_EXERCISE INSTRUCTIONS:_ Using the data beneath this instruction, retype only the lines from the one that contains "R91, R106). -/" down to the one that contains "decodeTableWord 24 0x341214", both included, exactly as they appear.

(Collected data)

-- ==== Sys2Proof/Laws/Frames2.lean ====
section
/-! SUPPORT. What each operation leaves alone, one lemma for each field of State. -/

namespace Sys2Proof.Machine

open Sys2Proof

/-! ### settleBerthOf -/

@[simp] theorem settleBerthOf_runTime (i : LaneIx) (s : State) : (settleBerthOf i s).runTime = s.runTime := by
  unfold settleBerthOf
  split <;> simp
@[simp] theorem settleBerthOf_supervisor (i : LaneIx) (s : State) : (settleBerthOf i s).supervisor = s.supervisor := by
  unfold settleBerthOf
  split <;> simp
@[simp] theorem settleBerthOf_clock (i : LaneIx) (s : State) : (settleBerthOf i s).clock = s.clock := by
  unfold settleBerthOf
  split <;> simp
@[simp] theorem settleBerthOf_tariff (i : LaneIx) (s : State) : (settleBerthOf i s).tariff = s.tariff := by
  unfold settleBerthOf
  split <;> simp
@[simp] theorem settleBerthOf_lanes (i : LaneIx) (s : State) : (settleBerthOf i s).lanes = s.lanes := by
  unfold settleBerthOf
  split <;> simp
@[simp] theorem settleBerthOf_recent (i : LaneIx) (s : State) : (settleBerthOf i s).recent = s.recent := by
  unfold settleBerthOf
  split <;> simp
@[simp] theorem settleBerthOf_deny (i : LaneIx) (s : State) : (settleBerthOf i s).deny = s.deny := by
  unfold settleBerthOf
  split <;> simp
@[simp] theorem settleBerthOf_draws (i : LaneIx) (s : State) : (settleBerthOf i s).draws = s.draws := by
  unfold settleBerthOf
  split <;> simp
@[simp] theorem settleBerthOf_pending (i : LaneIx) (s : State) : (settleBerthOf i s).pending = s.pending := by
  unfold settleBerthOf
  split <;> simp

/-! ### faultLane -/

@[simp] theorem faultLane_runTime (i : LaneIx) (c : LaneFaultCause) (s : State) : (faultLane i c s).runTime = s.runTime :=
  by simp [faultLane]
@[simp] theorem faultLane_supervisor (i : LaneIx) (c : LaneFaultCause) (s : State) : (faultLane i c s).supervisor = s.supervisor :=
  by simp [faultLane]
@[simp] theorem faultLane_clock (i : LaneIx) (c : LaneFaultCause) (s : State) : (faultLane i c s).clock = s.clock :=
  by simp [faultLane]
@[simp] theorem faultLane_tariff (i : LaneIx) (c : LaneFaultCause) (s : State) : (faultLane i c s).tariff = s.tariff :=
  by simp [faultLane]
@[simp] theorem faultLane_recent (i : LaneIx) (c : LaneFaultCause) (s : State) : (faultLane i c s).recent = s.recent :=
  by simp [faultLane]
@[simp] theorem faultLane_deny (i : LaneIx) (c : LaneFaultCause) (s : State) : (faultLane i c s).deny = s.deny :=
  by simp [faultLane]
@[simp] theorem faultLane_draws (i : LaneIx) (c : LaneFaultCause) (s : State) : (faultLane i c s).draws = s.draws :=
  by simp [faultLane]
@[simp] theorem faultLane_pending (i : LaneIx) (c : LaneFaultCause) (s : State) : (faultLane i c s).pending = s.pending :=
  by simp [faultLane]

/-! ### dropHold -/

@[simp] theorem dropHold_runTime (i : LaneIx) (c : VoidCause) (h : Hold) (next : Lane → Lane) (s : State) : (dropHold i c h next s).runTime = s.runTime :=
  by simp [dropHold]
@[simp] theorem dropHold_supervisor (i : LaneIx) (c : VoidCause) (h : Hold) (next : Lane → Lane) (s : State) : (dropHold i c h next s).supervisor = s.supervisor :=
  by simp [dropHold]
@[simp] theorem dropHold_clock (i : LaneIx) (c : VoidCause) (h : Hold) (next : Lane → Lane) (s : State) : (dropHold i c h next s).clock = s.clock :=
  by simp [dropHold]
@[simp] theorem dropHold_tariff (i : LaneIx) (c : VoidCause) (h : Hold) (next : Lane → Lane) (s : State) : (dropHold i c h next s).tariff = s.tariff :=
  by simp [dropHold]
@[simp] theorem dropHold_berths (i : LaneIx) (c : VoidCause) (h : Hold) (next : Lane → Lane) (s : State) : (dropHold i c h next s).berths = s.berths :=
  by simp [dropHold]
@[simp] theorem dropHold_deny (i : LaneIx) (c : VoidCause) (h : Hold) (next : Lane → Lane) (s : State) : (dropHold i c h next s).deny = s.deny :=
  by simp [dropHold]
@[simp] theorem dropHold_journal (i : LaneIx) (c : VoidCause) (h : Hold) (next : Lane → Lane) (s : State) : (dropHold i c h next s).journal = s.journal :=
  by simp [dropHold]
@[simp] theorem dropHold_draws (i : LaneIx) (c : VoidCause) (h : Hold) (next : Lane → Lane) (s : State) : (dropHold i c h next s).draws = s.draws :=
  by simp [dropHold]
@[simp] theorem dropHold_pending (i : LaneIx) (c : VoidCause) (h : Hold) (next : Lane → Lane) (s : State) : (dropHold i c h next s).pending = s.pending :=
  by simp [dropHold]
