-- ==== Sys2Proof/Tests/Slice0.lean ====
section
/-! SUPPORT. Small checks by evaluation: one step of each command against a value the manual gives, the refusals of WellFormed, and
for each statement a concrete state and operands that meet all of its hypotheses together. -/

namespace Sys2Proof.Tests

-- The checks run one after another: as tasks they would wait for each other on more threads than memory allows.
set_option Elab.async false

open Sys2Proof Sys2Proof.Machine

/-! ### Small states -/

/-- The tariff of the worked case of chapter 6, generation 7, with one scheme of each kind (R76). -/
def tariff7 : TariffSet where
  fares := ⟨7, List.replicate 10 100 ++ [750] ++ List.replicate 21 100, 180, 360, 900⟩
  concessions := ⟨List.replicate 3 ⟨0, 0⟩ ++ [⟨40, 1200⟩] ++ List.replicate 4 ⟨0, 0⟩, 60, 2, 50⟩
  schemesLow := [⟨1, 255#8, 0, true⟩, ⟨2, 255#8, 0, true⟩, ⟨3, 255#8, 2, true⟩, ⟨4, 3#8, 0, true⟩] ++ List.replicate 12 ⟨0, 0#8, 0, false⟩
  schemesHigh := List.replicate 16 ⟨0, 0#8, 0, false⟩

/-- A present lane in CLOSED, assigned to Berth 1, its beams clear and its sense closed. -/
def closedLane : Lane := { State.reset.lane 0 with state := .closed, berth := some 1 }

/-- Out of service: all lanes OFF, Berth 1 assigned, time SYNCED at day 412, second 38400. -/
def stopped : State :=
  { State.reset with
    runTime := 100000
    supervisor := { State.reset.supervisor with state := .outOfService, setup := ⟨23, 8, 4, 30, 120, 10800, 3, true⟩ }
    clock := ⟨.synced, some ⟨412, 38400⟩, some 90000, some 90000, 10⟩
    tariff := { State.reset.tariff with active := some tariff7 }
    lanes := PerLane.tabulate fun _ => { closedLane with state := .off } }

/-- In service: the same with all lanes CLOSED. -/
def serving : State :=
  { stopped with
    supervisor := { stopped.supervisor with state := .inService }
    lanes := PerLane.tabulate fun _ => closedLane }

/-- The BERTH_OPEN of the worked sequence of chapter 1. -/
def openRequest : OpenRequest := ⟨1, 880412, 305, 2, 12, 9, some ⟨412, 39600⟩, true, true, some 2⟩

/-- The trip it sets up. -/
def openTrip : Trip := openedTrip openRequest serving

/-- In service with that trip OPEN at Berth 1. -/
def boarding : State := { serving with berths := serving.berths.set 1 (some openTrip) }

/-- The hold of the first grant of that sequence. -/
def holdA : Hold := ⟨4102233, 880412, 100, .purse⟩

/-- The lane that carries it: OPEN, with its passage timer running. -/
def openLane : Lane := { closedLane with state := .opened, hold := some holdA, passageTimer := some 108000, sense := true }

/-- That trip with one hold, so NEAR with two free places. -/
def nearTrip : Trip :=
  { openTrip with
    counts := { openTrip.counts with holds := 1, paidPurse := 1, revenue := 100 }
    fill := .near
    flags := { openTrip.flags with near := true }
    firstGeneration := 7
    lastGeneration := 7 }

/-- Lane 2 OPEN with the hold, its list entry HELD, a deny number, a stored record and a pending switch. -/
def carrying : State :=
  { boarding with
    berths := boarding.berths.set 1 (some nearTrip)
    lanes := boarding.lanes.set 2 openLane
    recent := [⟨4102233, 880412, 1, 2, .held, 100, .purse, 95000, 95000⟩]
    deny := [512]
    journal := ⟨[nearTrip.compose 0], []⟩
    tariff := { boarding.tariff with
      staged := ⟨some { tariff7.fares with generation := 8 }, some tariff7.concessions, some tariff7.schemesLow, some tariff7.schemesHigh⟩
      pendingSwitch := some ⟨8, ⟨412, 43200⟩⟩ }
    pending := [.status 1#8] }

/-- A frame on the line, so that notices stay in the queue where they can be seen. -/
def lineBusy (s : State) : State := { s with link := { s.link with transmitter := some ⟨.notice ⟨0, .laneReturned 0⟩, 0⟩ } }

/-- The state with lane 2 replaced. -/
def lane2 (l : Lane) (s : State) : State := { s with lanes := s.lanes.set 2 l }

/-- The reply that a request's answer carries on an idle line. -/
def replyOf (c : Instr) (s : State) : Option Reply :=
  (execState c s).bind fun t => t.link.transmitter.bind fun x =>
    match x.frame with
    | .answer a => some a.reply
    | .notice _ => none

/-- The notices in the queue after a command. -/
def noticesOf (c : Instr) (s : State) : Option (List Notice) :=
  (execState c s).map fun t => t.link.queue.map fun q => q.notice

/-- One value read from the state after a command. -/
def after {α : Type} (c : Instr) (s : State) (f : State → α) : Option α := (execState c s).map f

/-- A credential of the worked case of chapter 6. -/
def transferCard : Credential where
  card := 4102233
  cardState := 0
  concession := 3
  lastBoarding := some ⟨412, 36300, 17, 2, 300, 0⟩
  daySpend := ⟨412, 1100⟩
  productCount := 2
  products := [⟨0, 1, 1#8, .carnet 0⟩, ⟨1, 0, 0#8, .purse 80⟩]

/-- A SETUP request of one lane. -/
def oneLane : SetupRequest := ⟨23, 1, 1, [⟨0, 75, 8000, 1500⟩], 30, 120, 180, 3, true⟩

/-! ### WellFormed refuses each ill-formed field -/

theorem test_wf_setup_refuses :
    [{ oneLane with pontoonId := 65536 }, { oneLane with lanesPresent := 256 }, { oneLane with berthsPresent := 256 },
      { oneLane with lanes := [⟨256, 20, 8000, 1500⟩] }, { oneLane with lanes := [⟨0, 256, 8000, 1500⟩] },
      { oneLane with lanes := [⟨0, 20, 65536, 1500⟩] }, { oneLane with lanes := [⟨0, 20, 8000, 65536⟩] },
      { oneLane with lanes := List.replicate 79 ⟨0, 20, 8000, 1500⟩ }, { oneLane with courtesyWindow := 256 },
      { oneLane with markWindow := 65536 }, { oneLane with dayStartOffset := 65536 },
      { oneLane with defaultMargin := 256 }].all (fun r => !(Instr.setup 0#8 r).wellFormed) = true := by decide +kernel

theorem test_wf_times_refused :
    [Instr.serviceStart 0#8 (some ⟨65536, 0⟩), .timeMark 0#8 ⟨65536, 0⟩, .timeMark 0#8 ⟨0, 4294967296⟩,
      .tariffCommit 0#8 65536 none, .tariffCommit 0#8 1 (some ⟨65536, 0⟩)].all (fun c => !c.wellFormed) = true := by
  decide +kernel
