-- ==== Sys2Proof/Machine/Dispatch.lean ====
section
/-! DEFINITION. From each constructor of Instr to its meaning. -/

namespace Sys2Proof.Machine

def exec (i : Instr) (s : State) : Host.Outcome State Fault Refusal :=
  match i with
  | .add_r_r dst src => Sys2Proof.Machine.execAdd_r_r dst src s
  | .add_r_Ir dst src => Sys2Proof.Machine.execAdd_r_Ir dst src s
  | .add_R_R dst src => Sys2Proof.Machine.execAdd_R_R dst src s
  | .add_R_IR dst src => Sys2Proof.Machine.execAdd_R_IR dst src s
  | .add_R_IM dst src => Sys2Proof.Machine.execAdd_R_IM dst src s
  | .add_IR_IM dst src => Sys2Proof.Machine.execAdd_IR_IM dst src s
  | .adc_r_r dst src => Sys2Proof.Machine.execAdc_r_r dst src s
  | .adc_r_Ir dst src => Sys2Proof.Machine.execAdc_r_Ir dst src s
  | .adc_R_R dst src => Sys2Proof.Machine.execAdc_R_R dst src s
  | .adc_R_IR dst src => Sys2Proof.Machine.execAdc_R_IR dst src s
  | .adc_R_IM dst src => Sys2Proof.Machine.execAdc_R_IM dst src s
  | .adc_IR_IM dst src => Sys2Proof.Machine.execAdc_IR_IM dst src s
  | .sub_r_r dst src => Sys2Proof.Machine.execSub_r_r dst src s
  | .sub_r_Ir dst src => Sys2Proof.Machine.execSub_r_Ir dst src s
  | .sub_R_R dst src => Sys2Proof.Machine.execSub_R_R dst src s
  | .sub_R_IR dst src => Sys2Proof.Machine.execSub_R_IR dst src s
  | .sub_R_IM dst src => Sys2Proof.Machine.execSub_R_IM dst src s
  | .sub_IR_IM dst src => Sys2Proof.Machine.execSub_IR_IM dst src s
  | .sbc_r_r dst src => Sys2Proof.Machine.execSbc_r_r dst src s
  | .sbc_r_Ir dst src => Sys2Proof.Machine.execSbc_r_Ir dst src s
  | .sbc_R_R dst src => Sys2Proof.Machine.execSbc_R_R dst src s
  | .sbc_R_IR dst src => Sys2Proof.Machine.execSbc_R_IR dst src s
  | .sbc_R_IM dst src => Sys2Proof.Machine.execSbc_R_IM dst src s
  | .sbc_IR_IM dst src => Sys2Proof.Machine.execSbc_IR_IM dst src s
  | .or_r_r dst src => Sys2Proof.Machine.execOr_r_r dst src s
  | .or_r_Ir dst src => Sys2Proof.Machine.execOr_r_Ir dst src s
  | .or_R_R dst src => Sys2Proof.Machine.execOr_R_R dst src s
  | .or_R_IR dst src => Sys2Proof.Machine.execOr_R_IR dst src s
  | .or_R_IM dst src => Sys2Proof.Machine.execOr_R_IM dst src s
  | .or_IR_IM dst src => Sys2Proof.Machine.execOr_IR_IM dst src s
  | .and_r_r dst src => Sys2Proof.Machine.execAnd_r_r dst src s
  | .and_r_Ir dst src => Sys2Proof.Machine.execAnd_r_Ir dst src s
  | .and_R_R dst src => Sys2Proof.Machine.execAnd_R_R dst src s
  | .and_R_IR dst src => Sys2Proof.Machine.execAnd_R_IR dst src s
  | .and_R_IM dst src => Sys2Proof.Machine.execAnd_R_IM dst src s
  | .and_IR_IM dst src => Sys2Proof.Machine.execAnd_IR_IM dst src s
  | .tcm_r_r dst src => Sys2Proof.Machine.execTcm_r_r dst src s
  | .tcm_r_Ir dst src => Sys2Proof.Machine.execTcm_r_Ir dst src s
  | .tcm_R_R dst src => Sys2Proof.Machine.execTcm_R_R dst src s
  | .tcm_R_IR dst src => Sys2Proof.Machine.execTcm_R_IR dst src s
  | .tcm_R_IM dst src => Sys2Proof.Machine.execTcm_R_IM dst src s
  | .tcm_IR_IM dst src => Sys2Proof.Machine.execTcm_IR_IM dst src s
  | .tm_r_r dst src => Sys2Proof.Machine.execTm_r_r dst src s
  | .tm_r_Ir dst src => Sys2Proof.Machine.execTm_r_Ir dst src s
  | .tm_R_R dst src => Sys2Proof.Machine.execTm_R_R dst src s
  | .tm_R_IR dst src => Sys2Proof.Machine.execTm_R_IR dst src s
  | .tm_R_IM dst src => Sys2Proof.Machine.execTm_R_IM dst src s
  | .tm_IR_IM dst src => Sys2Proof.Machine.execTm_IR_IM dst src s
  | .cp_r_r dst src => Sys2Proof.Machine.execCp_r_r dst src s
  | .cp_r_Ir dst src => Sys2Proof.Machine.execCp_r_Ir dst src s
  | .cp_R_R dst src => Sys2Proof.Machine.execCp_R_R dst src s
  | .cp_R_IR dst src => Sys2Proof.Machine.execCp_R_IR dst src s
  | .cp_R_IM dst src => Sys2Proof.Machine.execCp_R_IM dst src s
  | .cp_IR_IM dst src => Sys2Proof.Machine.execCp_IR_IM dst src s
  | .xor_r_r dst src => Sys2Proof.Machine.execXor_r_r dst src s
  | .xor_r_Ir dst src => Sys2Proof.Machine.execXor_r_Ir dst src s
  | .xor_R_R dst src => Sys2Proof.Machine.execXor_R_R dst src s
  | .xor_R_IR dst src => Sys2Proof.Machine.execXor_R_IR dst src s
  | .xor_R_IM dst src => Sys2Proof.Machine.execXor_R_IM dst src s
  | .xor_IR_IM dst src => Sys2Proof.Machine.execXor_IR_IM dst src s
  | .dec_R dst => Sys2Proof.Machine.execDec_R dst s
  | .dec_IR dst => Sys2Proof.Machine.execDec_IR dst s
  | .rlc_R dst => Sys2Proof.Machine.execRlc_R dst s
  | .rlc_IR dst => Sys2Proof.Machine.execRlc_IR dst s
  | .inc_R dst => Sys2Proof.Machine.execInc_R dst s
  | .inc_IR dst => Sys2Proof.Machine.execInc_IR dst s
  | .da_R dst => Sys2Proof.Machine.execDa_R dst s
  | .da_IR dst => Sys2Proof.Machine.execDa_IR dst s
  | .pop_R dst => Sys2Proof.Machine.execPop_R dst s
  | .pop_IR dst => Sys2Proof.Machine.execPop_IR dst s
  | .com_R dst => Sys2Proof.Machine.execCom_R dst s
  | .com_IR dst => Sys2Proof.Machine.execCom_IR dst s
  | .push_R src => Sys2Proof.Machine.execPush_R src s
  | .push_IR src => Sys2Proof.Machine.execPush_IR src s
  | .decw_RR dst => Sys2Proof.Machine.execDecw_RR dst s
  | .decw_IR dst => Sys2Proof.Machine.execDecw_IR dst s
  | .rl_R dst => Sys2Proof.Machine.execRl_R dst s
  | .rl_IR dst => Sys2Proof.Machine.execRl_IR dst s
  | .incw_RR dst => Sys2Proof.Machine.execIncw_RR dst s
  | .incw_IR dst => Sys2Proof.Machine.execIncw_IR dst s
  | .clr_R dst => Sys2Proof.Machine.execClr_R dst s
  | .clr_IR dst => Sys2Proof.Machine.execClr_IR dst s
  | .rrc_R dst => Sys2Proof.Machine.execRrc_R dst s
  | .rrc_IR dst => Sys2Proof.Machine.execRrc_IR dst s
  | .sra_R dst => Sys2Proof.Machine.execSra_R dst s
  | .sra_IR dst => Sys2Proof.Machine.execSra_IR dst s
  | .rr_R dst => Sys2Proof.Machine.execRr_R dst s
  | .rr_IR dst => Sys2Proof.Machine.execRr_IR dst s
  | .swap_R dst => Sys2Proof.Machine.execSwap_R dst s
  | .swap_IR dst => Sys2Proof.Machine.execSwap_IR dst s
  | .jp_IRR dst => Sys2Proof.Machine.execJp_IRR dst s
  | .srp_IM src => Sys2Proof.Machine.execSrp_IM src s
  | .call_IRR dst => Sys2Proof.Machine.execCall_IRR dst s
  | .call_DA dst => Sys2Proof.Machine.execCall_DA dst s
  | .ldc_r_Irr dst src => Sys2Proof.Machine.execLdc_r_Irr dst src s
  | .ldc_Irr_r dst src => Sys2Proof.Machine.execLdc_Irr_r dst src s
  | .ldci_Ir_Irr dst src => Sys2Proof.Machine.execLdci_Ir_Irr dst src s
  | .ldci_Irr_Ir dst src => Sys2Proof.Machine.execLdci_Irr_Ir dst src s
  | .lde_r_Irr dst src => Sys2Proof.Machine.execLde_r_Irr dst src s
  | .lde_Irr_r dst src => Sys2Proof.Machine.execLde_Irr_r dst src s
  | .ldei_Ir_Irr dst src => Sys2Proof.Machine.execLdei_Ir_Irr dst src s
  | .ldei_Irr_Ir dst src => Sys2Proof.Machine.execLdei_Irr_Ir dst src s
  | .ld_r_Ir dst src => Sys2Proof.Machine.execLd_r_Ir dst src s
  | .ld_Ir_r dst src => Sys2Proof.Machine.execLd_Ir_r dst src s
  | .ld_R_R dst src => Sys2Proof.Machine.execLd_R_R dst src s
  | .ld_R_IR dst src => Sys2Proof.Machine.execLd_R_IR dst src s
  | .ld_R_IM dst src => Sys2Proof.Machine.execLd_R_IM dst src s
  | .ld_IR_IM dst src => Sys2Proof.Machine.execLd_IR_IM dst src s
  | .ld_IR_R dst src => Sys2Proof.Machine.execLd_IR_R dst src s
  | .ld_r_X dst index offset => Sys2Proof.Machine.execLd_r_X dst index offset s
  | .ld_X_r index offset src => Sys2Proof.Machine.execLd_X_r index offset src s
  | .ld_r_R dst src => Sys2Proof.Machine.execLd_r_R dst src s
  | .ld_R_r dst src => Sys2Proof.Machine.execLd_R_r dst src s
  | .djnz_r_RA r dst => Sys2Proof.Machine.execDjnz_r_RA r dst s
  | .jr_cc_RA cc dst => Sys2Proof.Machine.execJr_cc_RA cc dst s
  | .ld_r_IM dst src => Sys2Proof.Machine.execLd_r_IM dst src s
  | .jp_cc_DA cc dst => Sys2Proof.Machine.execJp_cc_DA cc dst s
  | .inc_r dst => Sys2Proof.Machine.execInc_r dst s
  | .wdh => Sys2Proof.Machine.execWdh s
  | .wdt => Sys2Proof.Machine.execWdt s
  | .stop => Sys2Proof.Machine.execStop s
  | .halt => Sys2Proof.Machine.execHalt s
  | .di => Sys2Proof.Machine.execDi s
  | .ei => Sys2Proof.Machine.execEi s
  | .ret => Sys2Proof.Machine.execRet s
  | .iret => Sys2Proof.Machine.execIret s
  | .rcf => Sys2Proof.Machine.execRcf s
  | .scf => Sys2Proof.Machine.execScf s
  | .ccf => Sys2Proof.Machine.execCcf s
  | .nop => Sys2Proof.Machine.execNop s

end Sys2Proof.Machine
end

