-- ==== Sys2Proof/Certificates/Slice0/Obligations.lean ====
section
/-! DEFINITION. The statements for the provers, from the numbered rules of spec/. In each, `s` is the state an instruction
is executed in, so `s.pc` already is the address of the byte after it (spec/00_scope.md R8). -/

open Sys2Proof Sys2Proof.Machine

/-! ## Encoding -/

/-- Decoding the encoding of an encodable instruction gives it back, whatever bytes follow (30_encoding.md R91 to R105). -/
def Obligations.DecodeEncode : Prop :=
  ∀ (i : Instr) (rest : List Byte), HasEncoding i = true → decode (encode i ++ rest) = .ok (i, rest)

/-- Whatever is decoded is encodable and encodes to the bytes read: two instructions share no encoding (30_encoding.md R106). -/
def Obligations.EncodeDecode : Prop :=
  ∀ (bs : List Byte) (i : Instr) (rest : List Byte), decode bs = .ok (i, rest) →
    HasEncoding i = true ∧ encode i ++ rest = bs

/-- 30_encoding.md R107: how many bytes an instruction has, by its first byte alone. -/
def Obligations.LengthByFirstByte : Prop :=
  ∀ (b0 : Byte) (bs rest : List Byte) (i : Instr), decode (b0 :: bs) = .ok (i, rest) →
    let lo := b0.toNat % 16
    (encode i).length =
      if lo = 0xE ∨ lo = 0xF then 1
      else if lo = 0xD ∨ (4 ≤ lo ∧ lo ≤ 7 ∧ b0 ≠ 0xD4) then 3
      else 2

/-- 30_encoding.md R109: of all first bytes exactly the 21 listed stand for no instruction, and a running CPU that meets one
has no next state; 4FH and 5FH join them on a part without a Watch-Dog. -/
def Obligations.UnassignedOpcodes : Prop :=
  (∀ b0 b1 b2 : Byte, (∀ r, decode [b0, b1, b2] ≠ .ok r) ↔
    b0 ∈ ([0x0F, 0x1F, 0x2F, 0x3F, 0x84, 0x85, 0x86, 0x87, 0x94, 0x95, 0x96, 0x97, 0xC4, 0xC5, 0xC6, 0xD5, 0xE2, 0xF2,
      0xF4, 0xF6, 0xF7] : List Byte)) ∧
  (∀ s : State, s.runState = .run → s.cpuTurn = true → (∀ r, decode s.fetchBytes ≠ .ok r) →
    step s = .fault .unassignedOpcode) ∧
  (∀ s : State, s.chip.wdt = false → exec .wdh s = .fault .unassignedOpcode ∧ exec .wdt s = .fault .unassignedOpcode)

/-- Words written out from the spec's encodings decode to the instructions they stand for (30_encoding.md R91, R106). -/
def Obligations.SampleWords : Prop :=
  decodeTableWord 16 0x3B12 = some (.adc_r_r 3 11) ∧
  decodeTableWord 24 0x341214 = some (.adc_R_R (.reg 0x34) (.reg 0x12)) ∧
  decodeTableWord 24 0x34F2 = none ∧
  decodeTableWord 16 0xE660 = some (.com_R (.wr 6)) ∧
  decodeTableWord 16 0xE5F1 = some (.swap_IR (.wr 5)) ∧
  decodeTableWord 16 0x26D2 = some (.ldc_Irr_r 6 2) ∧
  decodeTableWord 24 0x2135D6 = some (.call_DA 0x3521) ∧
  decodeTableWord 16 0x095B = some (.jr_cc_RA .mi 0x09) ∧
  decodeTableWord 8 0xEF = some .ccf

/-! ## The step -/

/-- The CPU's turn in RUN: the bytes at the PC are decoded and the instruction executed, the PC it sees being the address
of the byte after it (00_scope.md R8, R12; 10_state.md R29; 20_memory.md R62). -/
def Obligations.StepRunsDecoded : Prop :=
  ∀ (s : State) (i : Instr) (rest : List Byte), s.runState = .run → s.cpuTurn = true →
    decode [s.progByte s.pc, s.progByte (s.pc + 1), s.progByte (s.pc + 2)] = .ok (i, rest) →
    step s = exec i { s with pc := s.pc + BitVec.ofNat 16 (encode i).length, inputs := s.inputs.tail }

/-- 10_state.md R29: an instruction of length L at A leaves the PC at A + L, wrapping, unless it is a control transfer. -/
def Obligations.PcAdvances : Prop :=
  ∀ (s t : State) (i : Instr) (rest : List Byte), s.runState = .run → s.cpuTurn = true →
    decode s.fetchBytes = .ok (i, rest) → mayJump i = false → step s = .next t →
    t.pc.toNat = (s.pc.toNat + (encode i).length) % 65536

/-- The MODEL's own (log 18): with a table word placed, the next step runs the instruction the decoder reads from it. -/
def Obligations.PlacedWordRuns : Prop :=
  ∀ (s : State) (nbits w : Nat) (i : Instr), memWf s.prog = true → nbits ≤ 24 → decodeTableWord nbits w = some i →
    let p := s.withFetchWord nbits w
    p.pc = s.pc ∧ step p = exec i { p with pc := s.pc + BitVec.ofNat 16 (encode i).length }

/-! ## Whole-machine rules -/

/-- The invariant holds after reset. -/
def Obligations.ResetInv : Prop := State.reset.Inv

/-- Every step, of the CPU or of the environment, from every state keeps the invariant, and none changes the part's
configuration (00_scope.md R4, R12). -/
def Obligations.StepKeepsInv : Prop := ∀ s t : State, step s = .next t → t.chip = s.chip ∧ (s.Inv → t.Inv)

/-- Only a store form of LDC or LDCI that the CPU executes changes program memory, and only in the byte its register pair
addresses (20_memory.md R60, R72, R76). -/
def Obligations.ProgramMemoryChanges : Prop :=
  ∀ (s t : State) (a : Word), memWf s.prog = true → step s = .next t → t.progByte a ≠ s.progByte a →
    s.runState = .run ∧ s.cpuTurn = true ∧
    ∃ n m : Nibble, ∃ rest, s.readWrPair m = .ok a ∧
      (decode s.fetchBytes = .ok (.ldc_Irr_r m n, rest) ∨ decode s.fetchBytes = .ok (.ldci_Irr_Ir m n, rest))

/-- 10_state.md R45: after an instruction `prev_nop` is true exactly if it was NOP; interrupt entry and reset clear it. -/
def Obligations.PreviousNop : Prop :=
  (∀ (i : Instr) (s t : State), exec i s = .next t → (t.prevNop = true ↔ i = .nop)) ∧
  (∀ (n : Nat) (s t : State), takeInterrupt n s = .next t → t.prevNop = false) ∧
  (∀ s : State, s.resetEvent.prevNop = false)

_ANSWER TO THIS PROBLEM:_
/-- Words written out from the spec's encodings decode to the instructions they stand for (30_encoding.md R91, R106). -/
def Obligations.SampleWords : Prop :=
  decodeTableWord 16 0x3B12 = some (.adc_r_r 3 11) ∧
  decodeTableWord 24 0x341214 = some (.adc_R_R (.reg 0x34) (.reg 0x12)) ∧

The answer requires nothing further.